Tanpa menunggu waktu mereka segera menyiapkan jet pribadi yang selama ini tak pernah diketahui oleh Lili.

Iya,, karena Papa Sanjaya tidak pernah menunjukkan kepada putrinya seberapa besar pengaruh perusahaan mereka di pasar internasional, dan beliau juga tidak pernah menunjukkan semua kekayaan yang dimilikinya, karena beliau tak ingin Lili tumbuh menjadi gadis yang manja dan sombong.

Kesederhanaan selalu diterapkan oleh mereka, bahkan mereka mengajarkan hidup yang mandiri pada putri mereka sejak SMA, Papa Sanjaya akan memberikan pekerjaan pada Lili saat ia menginginkan sesuatu, dan itu membentuk karakter Lili yang mandiri, tak ingin merepotkan orang lain selagi dia bisa melakukannya sendiri. Meskipun kadang sifat manja dan usilnya muncul dan mengerjai seisi rumah.

Meskipun cuaca saat itu kurang mendukung untuk melakukan penerbangan, namun keduanya tetap bersikukuh pergi, namun sebelum pergi mereka sempat memberikan kotak kecil kepada Bi May untuk diberikan pada Lili saat dia kembali pulang.

Bibi May yang aneh dengan sikap kedua majikannya itu pun terdiam tanpa berani bertanya, karena ia tau betapa kalutnya mereka saat ini, begitu pun dengan dirinya.

Mereka sangat mencemaskan keadaan Lili sekarang, terlebih mereka tau kalau Arsen ingin membunuh keturunannya.

"Bi,, tolong jaga semuanya selama kami pergi, titip Lili ya Bi, hibur dia selama kami tak ada."

Mama Zahira pun memeluk Bibi May, tersenyum penuh arti pada wanita yang sudah membantunya merawat Lili selama ini.

Tanpa banyak kata akhirnya Papa Sanjaya dan Mama Zahira berangkat ke bandara, menyisakan Bibi May yang masih tertegun dan mencerna ucapan majikannya.

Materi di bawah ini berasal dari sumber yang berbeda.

-- ==== Sys2Proof/Machine/Dispatch.lean ====
section
/-! DEFINITION. The one place where a command meets its meaning: one arm per command of the table. -/

namespace Sys2Proof.Machine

" Ya Tuhan, lindungilah mereka semua, cepat kembalikan Lili pada kami, beri keselamatan dan kesehatan untuk semua."

Doa Bibi May lalu menutup pintu utama, melangkah ke kamarnya dan mengambil air wudhu lalu mengerjakan kewajiban seorang muslim.

Sesampainya di Bandara, mereka segera menuju ke pesawat yang sudah di siapkan, tak berselang lama pesawat pun lepas landas menuju tujuan mereka, sebuah pulau yang telah dibeli oleh Arsen, disana ia membangun sebuah mansion.

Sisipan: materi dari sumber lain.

-- ==== Sys2Proof/Certificates/Slice0/Obligations.lean ====
section
/-! DEFINITION. The statements for the provers, each a definition `Obligations.<Name> : Prop`, with the small helpers they
are written with in `Sys2Proof.Claims`. -/

open Sys2Proof Sys2Proof.Machine

namespace Sys2Proof.Claims

/-! ### What a command leaves alone -/

/-- Every register field outside a list keeps its value at every index. -/
def regsKept (s t : State) (but : List Field) : Prop := ∀ f i, f ∉ but → fget t f i = fget s f i

/-- Every byte of device memory reads as before. -/
def memKept (s t : State) : Prop := ∀ a, mget t a = mget s a

/-- Memory lists the same bytes, and no more half-stacks are destroyed, so that every byte of device memory reads as before. -/
def memSame (s t : State) : Prop := t.mem = s.mem ∧ t.scrambled = s.scrambled

/-- Every core but one is as before. -/
def coresKept (s t : State) (c : Core) : Prop := ∀ d, d ≠ c → t.core d = s.core d

/-- What no command of a group touches: the fuses, the flash, the ports, the functions of the host, the hub and the fabric. -/
def outsideKept (s t : State) : Prop :=
  t.fuses = s.fuses ∧ t.flash = s.flash ∧ t.rot = s.rot ∧ t.pwr = s.pwr ∧ t.ports = s.ports ∧ t.fns = s.fns ∧ t.hub = s.hub ∧
    t.net = s.net

end Sys2Proof.Claims

/-! ### The block -/

/-- A step runs the command at the front of the queue on the state with the queue's rest. -/
def Obligations.StepRunsFrontCommand : Prop :=
  ∀ (c : Instr) (rest : List Instr) (s : State), s.pending = c :: rest →
    step s = exec c { s with pending := rest }

/-- With no command waiting, a step lets ten nanoseconds pass: fabric time moves on by ten (while no offset is slewed
away), and no memory, error record, fuse or message changes. The model's choice, log entry 1. -/
def Obligations.EmptyQueueLetsTimePass : Prop :=
  ∀ s : State, s.pending = [] → ∃ t, step s = .next t ∧
    (s.net.slew = 0 → fget t .sklTimeNow 0 = (fget s .sklTimeNow 0 + 10) % 2 ^ 64) ∧
    Claims.regsKept s t [.sklTimeNow] ∧ Claims.memSame s t ∧ t.errQueue = s.errQueue ∧ t.fuses = s.fuses ∧ t.sent = s.sent ∧
    t.pending = [] ∧ t.parts = s.parts ∧ t.ports = s.ports ∧ t.hub = s.hub

/-- No command stops the block: every command answers a next state in every state. -/
def Obligations.NoCommandStops : Prop := ∀ (i : Instr) (s : State), ∃ t, exec i s = .next t

/-- A command has its effect on everything but the queue of the waiting commands. -/
def Obligations.CommandsLeaveQueue : Prop :=
  ∀ (i : Instr) (s t : State), exec i s = .next t → t.pending = s.pending

namespace Sys2Proof.Claims

/-- The forms that hold in every state a run reaches: memory and register file are in canonical form, and the queue of
error records holds at most 256. -/
def Inv (s : State) : Prop := Memory.wf s = true ∧ regsWf 0 s.regs = true ∧ s.errQueue.length ≤ 256

/-- Each fuse that is blown stays blown, and no counter of the fuses falls. -/
def bitsRise (a b : Nat) : Prop := ∀ i, a.testBit i = true → b.testBit i = true

end Sys2Proof.Claims

/-- Every step from a state in which the forms hold leads to one in which they hold. -/
def Obligations.StepKeepsForms : Prop := ∀ s t : State, Claims.Inv s → step s = .next t → Claims.Inv t

/-- After reset the forms hold, no command waits, nothing has been sent, memory reads its reset contents, every register field reads its
reset value, every core group, port and partition is at rest, and the boot of a power-on reset is due. -/
def Obligations.ResetState : Prop :=
  Claims.Inv State.reset ∧ State.reset.pending = [] ∧ State.reset.sent = [] ∧ (∀ a, mget State.reset a = memReset a) ∧
    (∀ f i, fget State.reset f i = Field.resetAt f i) ∧
    (∀ q i, i < 64 → fget State.reset .grnSchedOwner (q * 64 + i) = if i = 63 then 0x103 else 0x1FF) ∧
    (∀ i, fget State.reset .sklRouteOut i = 7) ∧ (∀ c : Core, coreState State.reset c = 0) ∧
    (∀ p : Part, (State.reset.part p).enabled = false) ∧ (∀ n : Port, (State.reset.port n).light = false) ∧
    State.reset.pwr.cold = true

/-- No fuse is ever cleared (15 R366): over any step every fuse bit of the identity, the device secret, the key slots and the
lifecycle keeps its one, and no counter falls. -/
def Obligations.FusesOnlyRise : Prop :=
  ∀ s t : State, step s = .next t →
    Claims.bitsRise s.fuses.identity t.fuses.identity ∧ Claims.bitsRise s.fuses.uds t.fuses.uds ∧
    Claims.bitsRise s.fuses.vendorRevoked t.fuses.vendorRevoked ∧
    Claims.bitsRise s.fuses.ownerEnrolled t.fuses.ownerEnrolled ∧
    Claims.bitsRise s.fuses.ownerRevoked t.fuses.ownerRevoked ∧ Claims.bitsRise s.fuses.lifecycle t.fuses.lifecycle ∧
    (∀ k, k < 4 → Claims.bitsRise (s.fuses.vendorHash.getD k 0) (t.fuses.vendorHash.getD k 0)) ∧
    (∀ k, k < 4 → Claims.bitsRise (s.fuses.ownerHash.getD k 0) (t.fuses.ownerHash.getD k 0)) ∧
    s.fuses.svnBoot ≤ t.fuses.svnBoot ∧ s.fuses.svnFw ≤ t.fuses.svnFw ∧ s.fuses.svnTests ≤ t.fuses.svnTests ∧
    s.fuses.svnStruct ≤ t.fuses.svnStruct

/-! ### The sequencer (05) -/

namespace Sys2Proof.Claims

/-- The stream stands at a sound word `w` whose sequencer operation is `op` and whose other parts have all been made. -/
def atOp (s : State) (c : Core) (st : Stream) (op : Nat) (w : WordX) : Prop :=
  atWord s c st true = .word w ∧ w.op = op ∧ partsMade w ((s.core c).stream st).done = true ∧
    ((s.core c).stream st).done.claimed = false ∧ ((s.core c).stream st).done.bounds = false

/-- The stream continues at `pc` with the loop levels `loops`, at a new word. -/
def goesTo (t : State) (c : Core) (st : Stream) (pc : Nat) (loops : List LoopX) : Prop :=
  ((t.core c).stream st).pc = pc ∧ ((t.core c).stream st).loops = loops ∧ ((t.core c).stream st).done = {}

/-- What a word may change of the registers as it issues: the step status by VARY and by CHECKSUM, the tally of lost marks and
the tally of dropped records. -/
def issueFields : List Field := [.updStatusStatus, .coreMarkLostLost, .errLostDropped]

/-- What closing a word may change of the registers: what issuing may, and what the operation itself writes. -/
def wordFields (own : List Field) : List Field := issueFields ++ own

/-- What closing a word leaves alone. -/
def wordFrame (s t : State) (c : Core) (own : List Field) : Prop :=
  regsKept s t (wordFields own) ∧ memKept s t ∧ coresKept s t c ∧ outsideKept s t

/-- The iterations that a LOOP opens (05 R102): the immediate count, P[PSEL] or CORE_LC of the level, as the word takes them
when it issues (05 R110). -/
def loopIterations (s : State) (c : Core) (w : WordX) : Nat :=
  if w.cond = 0 then w.psel else if w.cond = 1 then w.p s c % 2 ^ 32 else w.lcTaken s c

/-- IMM sign-extended to 64 bits. -/
def imm64 (imm : Nat) : Nat := if imm < 2 ^ 15 then imm else imm + (2 ^ 64 - 2 ^ 16)

/-- The condition of a BR on the value of P[PSEL] (05 R103). -/
def branches (cond p : Nat) : Prop :=
  cond = 0 ∨ (cond = 1 ∧ p = 0) ∨ (cond = 2 ∧ p ≠ 0) ∨ (cond = 3 ∧ 2 ^ 63 ≤ p) ∨ (4 ≤ cond ∧ p % 2 ^ 32 = 2 ^ 32 - 1)

end Sys2Proof.Claims

/-- Where a stream continues (05 R102, R103, R113, R115): NEXT and SNOP at the next word; LOOP in its body with a new level,
or past its ENDL for a count of 0; ENDL at the first word of the body while iterations are left, else past it with the
level closed; BR at its target when the condition holds of P[PSEL] as the word takes it at issue, with the levels closed that
do not contain it, else at the next word. No other core, memory or unit outside changes, and of the registers only those that
issuing a word may change. -/
def Sys2Proof.Claims.SequencerContinues : Prop :=
  ∀ (s : State) (c : Core) (st : Stream) (w : WordX),
    (Claims.atOp s c .m 0 w → ∃ t, exec (.next c) s = .next t ∧
      Claims.goesTo t c .m ((s.core c).sm.pc + 1) (s.core c).sm.loops ∧ Claims.wordFrame s t c []) ∧
    (st ≠ .m → Claims.atOp s c st 0 w → ∃ t, exec (.snop c st) s = .next t ∧
      Claims.goesTo t c st (((s.core c).stream st).pc + 1) ((s.core c).stream st).loops ∧ Claims.wordFrame s t c []) ∧
    (Claims.atOp s c st 1 w → ∃ t, exec (.loop c st) s = .next t ∧ Claims.wordFrame s t c [] ∧
      let x := (s.core c).stream st
      let n := Claims.loopIterations s c w
      if n = 0 then Claims.goesTo t c st (w.imm + 1) x.loops
      else Claims.goesTo t c st (x.pc + 1) (⟨x.pc + 1, w.imm, n⟩ :: x.loops)) ∧
    (∀ l r, ((s.core c).stream st).loops = l :: r → Claims.atOp s c st 2 w →
      ∃ t, exec (.endl c st) s = .next t ∧ Claims.wordFrame s t c [] ∧
        if 1 < l.remain then Claims.goesTo t c st l.first (⟨l.first, l.last, l.remain - 1⟩ :: r)
        else Claims.goesTo t c st (((s.core c).stream st).pc + 1) r) ∧
    (Claims.branches w.cond (w.p s c) → Claims.atOp s c st 3 w → ∃ t, exec (.br c st) s = .next t ∧
      Claims.goesTo t c st w.imm
        (((s.core c).stream st).loops.filter fun l => decide (l.first ≤ w.imm) && decide (w.imm ≤ l.last)) ∧
      Claims.wordFrame s t c []) ∧
    (¬ Claims.branches w.cond (w.p s c) → Claims.atOp s c st 3 w → ∃ t, exec (.br c st) s = .next t ∧
      Claims.goesTo t c st (((s.core c).stream st).pc + 1) ((s.core c).stream st).loops ∧ Claims.wordFrame s t c [])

Cuaca yang tidak bersahabat, petir dan hujan deras yang menghadang, karena kehilangan keseimbangan akhirnya pesawat itupun jatuh diatas lautan lepas dan hancur berkeping keping.

******

Sementara itu di ruang gelap, setelah kepergian Arsen dan anak buahnya, Lili mulai membuka matanya, perlahan ia bangkit dan menuju pintu, lalu membuka kode, dan terbukalah pintu itu perlahan.

Setelah memastikan jumlah anak buah Arsen yang menjaganya, ia pun mulai mencari ide, ia pun tersenyum saat melihat ada seorang pelayan perempuan yang datang ke arah ruangannya.

Perlahan ia menutup kembali pintu itu, fan menguncinya. Lalu berpura pura pingsan seperti semula.

Tak berselang lama, pintu pun terbuka dan masuklah pelayan wanita itu bersama seorang bodyguard.

Saat pelayan itu mendekatinya dengan membawa makanan dan minuman, Lili pun membuka matanya, membuat pelayan itu terkejut dan hampir berteriak, namun tak sempat karena Lili sudah membekap mulut dan memukul tengkuk pelayan ini hingga pingsan.

Bodyguard yang melihat kejadian itu berinisiatif keluar memberi tahu yang lain, namun sayang, pisau terbang telah menancap di lehernya, dengan spontan lili tadi mengambil pisau buah dan melempar tepat kena leher pria itu.

Tak membuang waktu, Lili segera berganti pakaiannya dengan pakaian pelayan tadi. Setelah itu dia menutupi wajahnya dengan menggunakan masker yang selalu dibawanya kemana mana untuk menyembunyikan jati dirinya. Agar lawan bisnis Papanya tak bisa mengenalinya jika berada di luar.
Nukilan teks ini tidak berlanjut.